Argentinian authorities order the freezing of Hezbollah assets in the country

Hezbollah supporters greet Hezbollah leader Hassan Nasrallah, who delivers a speech through a giant TV screen from a secret location, in the Lebanese border village of Aita, on Friday, August 16, 2013.
AP

Argentinian authorities ordered the freezing of Hezbollah assets in the country on Thursday and effectively designated the Lebanese Islamist group, which it blames for two attacks on its soil, a terrorist organization. 

The announcement coincided with a visit by U.S. Secretary of State Mike Pompeo as Argentina marks the 25th anniversary of the deadly bombing of a Jewish community center in Buenos Aires in which 85 people died. Argentina blames Iran and Hezbollah for the attack. Both deny any responsibility. 

Firemen search for wounded people after a bomb exploded at the Argentinian Israelite Mutual Association (AMIA in Spanish) in Buenos Aires, on July 18, 1994.
AFP

Argentina also blames Hezbollah for an attack on the Israeli embassy in Buenos Aires in 1992 that killed 29 people.

>> Read more: Iran, treason and cover-ups: Argentina's Jews still seeking 'truth or justice' on country's worst terrorist attack

Argentina's financial information unit ordered the freezing of assets of members of Hezbollah and the organization a day after the country created a new list for people and entities linked to terrorism. 

"At present, Hezbollah continues to represent a current threat to security and the integrity of the economic and financial order of the Argentine Republic," the unit said in a statement.

The freezing of assets automatically places Hezbollah on Argentina's registry, designating it a terrorist organization, a government source with direct knowledge of the action confirmed. The designation is the first by any country in Latin America.

U.S. and Argentine officials say Hezbollah operates in what is known as the tri-border area of Argentina, Brazil and Paraguay, where an illicit economy funds its operations elsewhere.

It is not yet clear whether Argentina's new designation will lead to other concrete actions against Hezbollah in the area, but some kind of U.S. security support, including increased intelligence sharing, could follow, said Benjamin Gedan, director of the Wilson Center's Argentina Project in Washington.

Argentina's decision to join the United States in designating Hezbollah a terrorist group is a significant win for President Donald Trump's administration and could put pressure on Brazil and Paraguay to follow suit, Gedan said.

The United States, looking to revive a security relationship that suffered after a souring in diplomatic ties during the previous administration of President Cristina Fernandez, views Macri as a partner, particularly as traditional European allies have been slower to offer support amid U.S. tensions with Iran.
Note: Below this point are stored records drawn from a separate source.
/-! ## Leaving the flushes out of a run (rule R314) -/

/-- A run stays related to the same run without its flushes when a flush keeps the relation by itself and every other
operation keeps it on both sides. -/
theorem execAll_filter_related {R : State → State → Prop} {flush : Instr} {l : List Instr}
    (hflush : ∀ s s', R s s' → R ((unitOp flush).serve s) s')
    (hop : ∀ i ∈ l, i ≠ flush → ∀ s s', R s s' → R ((unitOp i).serve s) ((unitOp i).serve s'))
    {s s' : State} (h : R s s') :
    ∃ t t', execAll l s = .next t ∧ execAll (l.filter fun i => decide (i ≠ flush)) s' = .next t' ∧ R t t' := by
  induction l generalizing s s' with
  | nil => exact ⟨s, s', execAll_nil s, execAll_nil s', h⟩
  | cons i l ih =>
    replace ih := @ih fun j hj => hop j (List.mem_cons_of_mem i hj)
    by_cases hi : i = flush
    · subst hi
      rw [List.filter_cons_of_neg (by simp), execAll_cons]
      exact ih (hflush s s' h)
    · rw [List.filter_cons_of_pos (by simpa using hi), execAll_cons, execAll_cons]
      exact ih (hop i List.mem_cons_self hi s s' h)

theorem execAll_concat {l : List Instr} {s t : State} (h : execAll l s = .next t) (i : Instr) :
    execAll (l ++ [i]) s = exec i t := by
  rw [execAll_append h, execAll_cons, execAll_nil, exec_eq]

/-- Two ports with constructed units of which `f` reads the same. -/
def Port.Agree {α β : Type} (f : α → β) (p q : Port α) : Prop :=
  ∃ u v, p.built = some u ∧ q.built = some v ∧ f u = f v

section
variable {α β : Type} {f : α → β} {op : α → α} {p q : Port α}

/-- Serving an operation that cannot fail (rule R261). -/
theorem Port.serve_total {u : α} (h : p.built = some u) : p.serve (total op) = Port.after (op u) := p.run_built op h

theorem Port.Agree.serve_left (h : p.Agree f q) (hop : ∀ u, f (op u) = f u) : (p.serve (total op)).Agree f q := by
  obtain ⟨u, v, hu, hv, huv⟩ := h
  exact ⟨op u, v, by rw [Port.serve_total hu, Port.after_built], hv, (hop u).trans huv⟩

theorem Port.Agree.serve_both (h : p.Agree f q) (hop : ∀ u v, f u = f v → f (op u) = f (op v)) :
    (p.serve (total op)).Agree f (q.serve (total op)) := by
  obtain ⟨u, v, hu, hv, huv⟩ := h
  exact ⟨op u, op v, by rw [Port.serve_total hu, Port.after_built], by rw [Port.serve_total hv, Port.after_built],
    hop u v huv⟩

end

/-! ### MOD (rule R204) -/

/-- The samples that MOD has emitted and those that the next flush will emit. -/
def ModUnit.allSamples (u : ModUnit) : List Sample := u.samplesOut.flatten ++ u.obuf.map (quantise u.cfg)

/-- MOD with all its samples in one record. -/
def ModUnit.gathered (u : ModUnit) : ModUnit := { u with samplesOut := [u.allSamples], obuf := [] }

theorem ModUnit.allSamples_flush (u : ModUnit) :
    (u.samplesOut ++ [u.obuf.map (quantise u.cfg)]).flatten = u.allSamples := by
  rw [List.flatten_append, List.flatten_singleton, ModUnit.allSamples]

/-- The flush only moves samples into a record. -/
theorem gathered_flush (u : ModUnit) :
    ModUnit.gathered { u with samplesOut := u.samplesOut ++ [u.obuf.map (quantise u.cfg)], obuf := [] }
      = u.gathered := by
  simp [ModUnit.gathered, ModUnit.allSamples]

/-- An operation whose outcome, gathered, does not depend on whether the samples before it were gathered takes units of
one gathered form to units of one gathered form. -/
theorem gathered_congr {op : ModUnit → ModUnit} (hop : ∀ u, (op u).gathered = (op u.gathered).gathered)
    (u v : ModUnit) (h : u.gathered = v.gathered) : (op u).gathered = (op v).gathered := by
  rw [hop u, h, ← hop v]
"Clearly, they are not a good replacement for European allies, because they don't engage Iran significantly, so they cannot put on the same commercial and economic pressure as the Europeans," Gedan said of Washington's allies in Latin America.

"But at least it gives the impression that the Trump administration is not standing alone," he said, adding that the United States put significant pressure on Argentina to prepare the announcement in time for Pompeo's visit.

Argentina's investigation into the 1994 truck bomb attack on the Argentine Israeli Mutual Association (AMIA), meanwhile, has made little progress. No one has been brought to trial in either that case or the Israeli embassy bombing.